The work of architect and designer Aldo Rossi, the first Italian winner of the Pritzker Prize in 1990, will be the star of the new major exhibition Aldo Rossi. The architect and the cities opening on March 10 at MAXXI, the National Museum of 21st Century Arts in Rome.
The retrospective features a selection of more than 800 drawings, sketches, models, letters, notes, photographs, and documents produced during Rossi's career that was cut short when he died following a car accident in 1997 at the age of 66.
"Together with other architects of his generation, Rossi was an interpreter of the fundamental necessity of cultural reconstruction, taking place during the thrust of post-war responsibilities and owing to his extraordinary ability to 'gather' and attract the best of the international culture of his time," explains the museum's event description.

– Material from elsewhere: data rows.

/-- WINDOW_OPEN (R184, R185): a legal opening by a task gives the window its range, counters, context and next generation, its
counters at zero and owned by it, and, of a window that was not open, changes no other window; an illegal one aborts the task; a
task asleep opens none.
WINDOW_CLOSE and COUNTER_WAIT (R185, R190): closing an open window leaves it closed with its descriptor, frees its
counters and aborts every task asleep on one of them; a task sleeps on an owned counter exactly when its count is below the
threshold. -/
def Obligations.WindowsOpenWholeAndClose : Prop :=
  (∀ (s : State) (core thread w base len first n : Nat) (k : Task), up s → noParts s → findTask s core thread = some k →
     (k.wait.isSome = true → exec (.windowOpen core thread w base len first n) s = .next (inBreath s)) ∧
     (k.wait = none → mayOpen s core w base len first n = true →
       ∃ t, exec (.windowOpen core thread w base len first n) s = .next t ∧ sameMemory s t ∧ t.phys = s.phys ∧
         (let c := getCore s core
          let v := getWin (getCore t core) w
          v.baseU = BitVec.ofNat 14 base ∧ v.lenU.toNat = len ∧ v.acFirst.toNat = first ∧ v.acNum.toNat = n ∧ v.ctx = c.ctx ∧ v.st = 1 ∧
            v.gen = (getWin c w).gen + 1 ∧ v.openedBy = thread) ∧
         (∀ j, first ≤ j → j < first + n →
           getCtr (getCore t core) j = { count := 0, ctx := (getCore s core).ctx, st := 1, win := BitVec.ofNat 6 w }) ∧
         (∀ x, x ≠ core → getCore t x = getCore s x) ∧
         ((getWin (getCore s core) w).st ≠ 1 → t = { inBreath s with cores := t.cores, items := t.items } ∧
           ∀ x, x ≠ w → getWin (getCore t core) x = getWin (getCore s core) x)) ∧
     (k.wait = none → mayOpen s core w base len first n = false →
       ∃ t, exec (.windowOpen core thread w base len first n) s = .next t ∧ findTask t core thread = none ∧ sameMemory s t ∧
         t.phys = s.phys)) ∧
  (∀ (s : State) (core : Nat), up s →
     (∀ w, (getWin (getCore s core) w).st = 1 → ∃ t, exec (.windowClose core w) s = .next t ∧
       getWin (getCore t core) w = { getWin (getCore s core) w with st := 2, halo := none } ∧
       (∀ j, (getWin (getCore s core) w).acFirst.toNat ≤ j →
         j < (getWin (getCore s core) w).acFirst.toNat + (getWin (getCore s core) w).acNum.toNat → (getCtr (getCore t core) j).st = 2) ∧
       (∀ th ∈ waitersOfWin s core w, findTask t core th = none) ∧ sameMemory s t ∧ t.queues = s.queues ∧
       (∀ x, x ≠ core → getCore t x = getCore s x)) ∧
     (∀ w, (getWin (getCore s core) w).st ≠ 1 → ∃ t, exec (.windowClose core w) s = .next t ∧ t = { inBreath s with cores := t.cores } ∧
       getWin (getCore t core) w = { getWin (getCore s core) w with halo := none } ∧
       (∀ x, x ≠ w → getWin (getCore t core) x = getWin (getCore s core) x)) ∧
     (∀ th j (n : W32) k, findTask s core th = some k → k.wait = none → (getCtr (getCore s core) j).st = 1 →
       (0 ≤ ((getCtr (getCore s core) j).count - n).toInt → exec (.counterWait core th j n) s = .next (inBreath s)) ∧
       (((getCtr (getCore s core) j).count - n).toInt < 0 → ∃ t, exec (.counterWait core th j n) s = .next t ∧
         t = { inBreath s with tasks := t.tasks, cores := t.cores } ∧
         getCtr (getCore t core) j = { getCtr (getCore s core) j with waited := true } ∧
         findTask t core th = some { k with wait := some { counter := j, threshold := n, boundaries := 0 } })))

/-- R187: a write to an open window of its generation and context, inside it, on a core that is not fenced, lands in the
scratchpad and counts one on its counter, once Table 8.9 lets its writer send it into a window of a halo exchange (R171); any other
one is late: counted on the window, logged once for each generation, and without an effect on counters or the scratchpad. -/
def Obligations.WindowWritesLandOrAreLate : Prop :=
  ∀ (s : State) (core w u p writer : Nat) (gen : Byte) (ctx : CtxId) (data : BitVec 2048), up s → coreLive s core = true → w < 64 →
    physOf s core = some p →
    let c := getCore s core
    let v := getWin c w
    let j := v.acFirst.toNat + u / (v.lenU.toNat / v.acNum.toNat)
    let accepted := v.st = 1 ∧ v.gen = gen ∧ ctx = v.ctx ∧ u < v.lenU.toNat ∧ c.bind ≠ 2
    let lets := haloMay (inBreath s) core w u writer (toLE 256 data.toNat)
    (v.halo = none → lets = true) ∧
    (accepted → lets = false → exec (.windowWrite core w gen u ctx writer data) s = .next (inBreath s)) ∧
    (accepted → lets = true → ∃ t, exec (.windowWrite core w gen u ctx writer data) s = .next t ∧
      getCtr (getCore t core) j = { getCtr c j with count := (getCtr c j).count + 1 } ∧
      (∀ x, x ≠ j → getCtr (getCore t core) x = getCtr c x) ∧ getWin (getCore t core) w = v ∧
      (∀ k, k < 256 → (tget 0 (tget {} t.phys p).scratch (256 * (v.baseU.toNat + u) + k)).toNat = data.toNat / 2 ^ (8 * k) % 256) ∧
      (∀ a : Nat, a < 256 * (v.baseU.toNat + u) ∨ 256 * (v.baseU.toNat + u) + 256 ≤ a →
        tget 0 (tget {} t.phys p).scratch a = tget 0 (tget {} s.phys p).scratch a) ∧
      t = { inBreath s with phys := t.phys, cores := t.cores, tasks := t.tasks }) ∧
    (¬accepted → ∃ t, exec (.windowWrite core w gen u ctx writer data) s = .next t ∧ t.phys = s.phys ∧ t.tasks = s.tasks ∧
      (getWin (getCore t core) w).late = satAdd v.late 1 ∧ (getCore t core).counters = c.counters ∧
      (v.lateLogged.contains gen.toNat = false → s.bell.staging.length < 256 →
        ∃ e, t.bell.staging = s.bell.staging ++ [e] ∧ e.code = 0x0020 ∧
          e.arg.toNat = w + gen.toNat * 2 ^ 8 + writer % 64 * 2 ^ 16) ∧
      (v.lateLogged.contains gen.toNat = true → t.bell = s.bell))
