/-! ### modTask -/

@[simp] theorem modTask_pending (s : State) (c t : Nat) (f : Task → Task) : (modTask s c t f).pending = s.pending := rfl
@[simp] theorem modTask_cascId (s : State) (c t : Nat) (f : Task → Task) : (modTask s c t f).cascId = s.cascId := rfl
@[simp] theorem modTask_rstLow (s : State) (c t : Nat) (f : Task → Task) : (modTask s c t f).rstLow = s.rstLow := rfl
@[simp] theorem modTask_powered (s : State) (c t : Nat) (f : Task → Task) : (modTask s c t f).powered = s.powered := rfl
@[simp] theorem modTask_fuses (s : State) (c t : Nat) (f : Task → Task) : (modTask s c t f).fuses = s.fuses := rfl
@[simp] theorem modTask_newFuses (s : State) (c t : Nat) (f : Task → Task) : (modTask s c t f).newFuses = s.newFuses := rfl
@[simp] theorem modTask_caps (s : State) (c t : Nat) (f : Task → Task) : (modTask s c t f).caps = s.caps := rfl
@[simp] theorem modTask_epoch (s : State) (c t : Nat) (f : Task → Task) : (modTask s c t f).epoch = s.epoch := rfl
@[simp] theorem modTask_capev (s : State) (c t : Nat) (f : Task → Task) : (modTask s c t f).capev = s.capev := rfl
@[simp] theorem modTask_uhSel (s : State) (c t : Nat) (f : Task → Task) : (modTask s c t f).uhSel = s.uhSel := rfl
@[simp] theorem modTask_uhData (s : State) (c t : Nat) (f : Task → Task) : (modTask s c t f).uhData = s.uhData := rfl
@[simp] theorem modTask_history (s : State) (c t : Nat) (f : Task → Task) : (modTask s c t f).history = s.history := rfl
@[simp] theorem modTask_breath (s : State) (c t : Nat) (f : Task → Task) : (modTask s c t f).breath = s.breath := rfl
@[simp] theorem modTask_queues (s : State) (c t : Nat) (f : Task → Task) : (modTask s c t f).queues = s.queues := rfl
@[simp] theorem modTask_items (s : State) (c t : Nat) (f : Task → Task) : (modTask s c t f).items = s.items := rfl
@[simp] theorem modTask_tasks (s : State) (c t : Nat) (f : Task → Task) : (modTask s c t f).tasks = s.tasks.map (fun x => if x.core = c && x.thread = t then f x else x) := rfl
@[simp] theorem modTask_dispatches (s : State) (c t : Nat) (f : Task → Task) : (modTask s c t f).dispatches = s.dispatches := rfl
@[simp] theorem modTask_reissues (s : State) (c t : Nat) (f : Task → Task) : (modTask s c t f).reissues = s.reissues := rfl
@[simp] theorem modTask_irq (s : State) (c t : Nat) (f : Task → Task) : (modTask s c t f).irq = s.irq := rfl
@[simp] theorem modTask_bell (s : State) (c t : Nat) (f : Task → Task) : (modTask s c t f).bell = s.bell := rfl
@[simp] theorem modTask_mute (s : State) (c t : Nat) (f : Task → Task) : (modTask s c t f).mute = s.mute := rfl
@[simp] theorem modTask_perf (s : State) (c t : Nat) (f : Task → Task) : (modTask s c t f).perf = s.perf := rfl
@[simp] theorem modTask_sens (s : State) (c t : Nat) (f : Task → Task) : (modTask s c t f).sens = s.sens := rfl
@[simp] theorem modTask_tr (s : State) (c t : Nat) (f : Task → Task) : (modTask s c t f).tr = s.tr := rfl
@[simp] theorem modTask_str (s : State) (c t : Nat) (f : Task → Task) : (modTask s c t f).str = s.str := rfl
@[simp] theorem modTask_pg (s : State) (c t : Nat) (f : Task → Task) : (modTask s c t f).pg = s.pg := rfl
@[simp] theorem modTask_cores (s : State) (c t : Nat) (f : Task → Task) : (modTask s c t f).cores = s.cores := rfl
@[simp] theorem modTask_phys (s : State) (c t : Nat) (f : Task → Task) : (modTask s c t f).phys = s.phys := rfl
@[simp] theorem modTask_clusters (s : State) (c t : Nat) (f : Task → Task) : (modTask s c t f).clusters = s.clusters := rfl
@[simp] theorem modTask_reed (s : State) (c t : Nat) (f : Task → Task) : (modTask s c t f).reed = s.reed := rfl
@[simp] theorem modTask_cle (s : State) (c t : Nat) (f : Task → Task) : (modTask s c t f).cle = s.cle := rfl
@[simp] theorem modTask_link (s : State) (c t : Nat) (f : Task → Task) : (modTask s c t f).link = s.link := rfl
@[simp] theorem modTask_casc (s : State) (c t : Nat) (f : Task → Task) : (modTask s c t f).casc = s.casc := rfl
@[simp] theorem modTask_mem (s : State) (c t : Nat) (f : Task → Task) : (modTask s c t f).mem = s.mem := rfl
@[simp] theorem modTask_xspi (s : State) (c t : Nat) (f : Task → Task) : (modTask s c t f).xspi = s.xspi := rfl
@[simp] theorem modTask_tap (s : State) (c t : Nat) (f : Task → Task) : (modTask s c t f).tap = s.tap := rfl
@[simp] theorem modTask_sent (s : State) (c t : Nat) (f : Task → Task) : (modTask s c t f).sent = s.sent := rfl
@[simp] theorem modTask_edge (s : State) (c t : Nat) (f : Task → Task) : (modTask s c t f).edge = s.edge := rfl
@[simp] theorem modTask_free (s : State) (c t : Nat) (f : Task → Task) : (modTask s c t f).free = s.free := rfl

/-! ### endTask -/

@[simp] theorem endTask_pending (s : State) (c t : Nat) : (endTask s c t).pending = s.pending := rfl
@[simp] theorem endTask_cascId (s : State) (c t : Nat) : (endTask s c t).cascId = s.cascId := rfl
@[simp] theorem endTask_rstLow (s : State) (c t : Nat) : (endTask s c t).rstLow = s.rstLow := rfl
@[simp] theorem endTask_powered (s : State) (c t : Nat) : (endTask s c t).powered = s.powered := rfl
@[simp] theorem endTask_fuses (s : State) (c t : Nat) : (endTask s c t).fuses = s.fuses := rfl
@[simp] theorem endTask_newFuses (s : State) (c t : Nat) : (endTask s c t).newFuses = s.newFuses := rfl
@[simp] theorem endTask_caps (s : State) (c t : Nat) : (endTask s c t).caps = s.caps := rfl
@[simp] theorem endTask_epoch (s : State) (c t : Nat) : (endTask s c t).epoch = s.epoch := rfl
@[simp] theorem endTask_capev (s : State) (c t : Nat) : (endTask s c t).capev = s.capev := rfl
@[simp] theorem endTask_uhSel (s : State) (c t : Nat) : (endTask s c t).uhSel = s.uhSel := rfl
@[simp] theorem endTask_uhData (s : State) (c t : Nat) : (endTask s c t).uhData = s.uhData := rfl
@[simp] theorem endTask_history (s : State) (c t : Nat) : (endTask s c t).history = s.history := rfl
@[simp] theorem endTask_breath (s : State) (c t : Nat) : (endTask s c t).breath = s.breath := rfl
@[simp] theorem endTask_queues (s : State) (c t : Nat) : (endTask s c t).queues = s.queues := rfl
@[simp] theorem endTask_items (s : State) (c t : Nat) : (endTask s c t).items = s.items := rfl
@[simp] theorem endTask_tasks (s : State) (c t : Nat) : (endTask s c t).tasks = s.tasks.filter (fun x => !(x.core = c && x.thread = t)) := rfl
@[simp] theorem endTask_dispatches (s : State) (c t : Nat) : (endTask s c t).dispatches = s.dispatches := rfl
@[simp] theorem endTask_reissues (s : State) (c t : Nat) : (endTask s c t).reissues = s.reissues := rfl
@[simp] theorem endTask_irq (s : State) (c t : Nat) : (endTask s c t).irq = s.irq := rfl
@[simp] theorem endTask_bell (s : State) (c t : Nat) : (endTask s c t).bell = s.bell := rfl
@[simp] theorem endTask_mute (s : State) (c t : Nat) : (endTask s c t).mute = s.mute := rfl
@[simp] theorem endTask_perf (s : State) (c t : Nat) : (endTask s c t).perf = s.perf := rfl
@[simp] theorem endTask_sens (s : State) (c t : Nat) : (endTask s c t).sens = s.sens := rfl
@[simp] theorem endTask_tr (s : State) (c t : Nat) : (endTask s c t).tr = s.tr := rfl
@[simp] theorem endTask_str (s : State) (c t : Nat) : (endTask s c t).str = s.str := rfl
@[simp] theorem endTask_pg (s : State) (c t : Nat) : (endTask s c t).pg = s.pg := rfl
@[simp] theorem endTask_cores (s : State) (c t : Nat) : (endTask s c t).cores = (modCore (cancelSlots s c t [0, 1]) c (fun v => disown v t)).cores := rfl
@[simp] theorem endTask_phys (s : State) (c t : Nat) : (endTask s c t).phys = s.phys := rfl
@[simp] theorem endTask_clusters (s : State) (c t : Nat) : (endTask s c t).clusters = s.clusters := rfl
@[simp] theorem endTask_reed (s : State) (c t : Nat) : (endTask s c t).reed = s.reed := rfl
@[simp] theorem endTask_cle (s : State) (c t : Nat) : (endTask s c t).cle = s.cle := rfl
@[simp] theorem endTask_link (s : State) (c t : Nat) : (endTask s c t).link = s.link := rfl
@[simp] theorem endTask_casc (s : State) (c t : Nat) : (endTask s c t).casc = s.casc := rfl
@[simp] theorem endTask_mem (s : State) (c t : Nat) : (endTask s c t).mem = s.mem := rfl
@[simp] theorem endTask_xspi (s : State) (c t : Nat) : (endTask s c t).xspi = s.xspi := rfl
@[simp] theorem endTask_tap (s : State) (c t : Nat) : (endTask s c t).tap = s.tap := rfl
@[simp] theorem endTask_sent (s : State) (c t : Nat) : (endTask s c t).sent = s.sent := rfl
@[simp] theorem endTask_edge (s : State) (c t : Nat) : (endTask s c t).edge = s.edge := rfl
@[simp] theorem endTask_free (s : State) (c t : Nat) : (endTask s c t).free = s.free := rfl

"Taking place more than 20 years after his death and since the last major monographic exhibition in Milan, this important retrospective on Aldo Rossi offers an opportunity to not only gather extraordinary materials, spread across numerous archives and private collections around the world but also to reflect on the specific features characteristic to Italian architecture from the second half of the twentieth century."
The exhibition, curated by Alberto Ferlenga in collaboration with Fondazione Aldo Rossi and Fausto e Vera Rossi, will be on view until October 17.
If you can't wait for the Rossi show to open, consider Architecture, silence and light. Louis Kahn in the Photographs by Roberto Schezen which runs until February 21.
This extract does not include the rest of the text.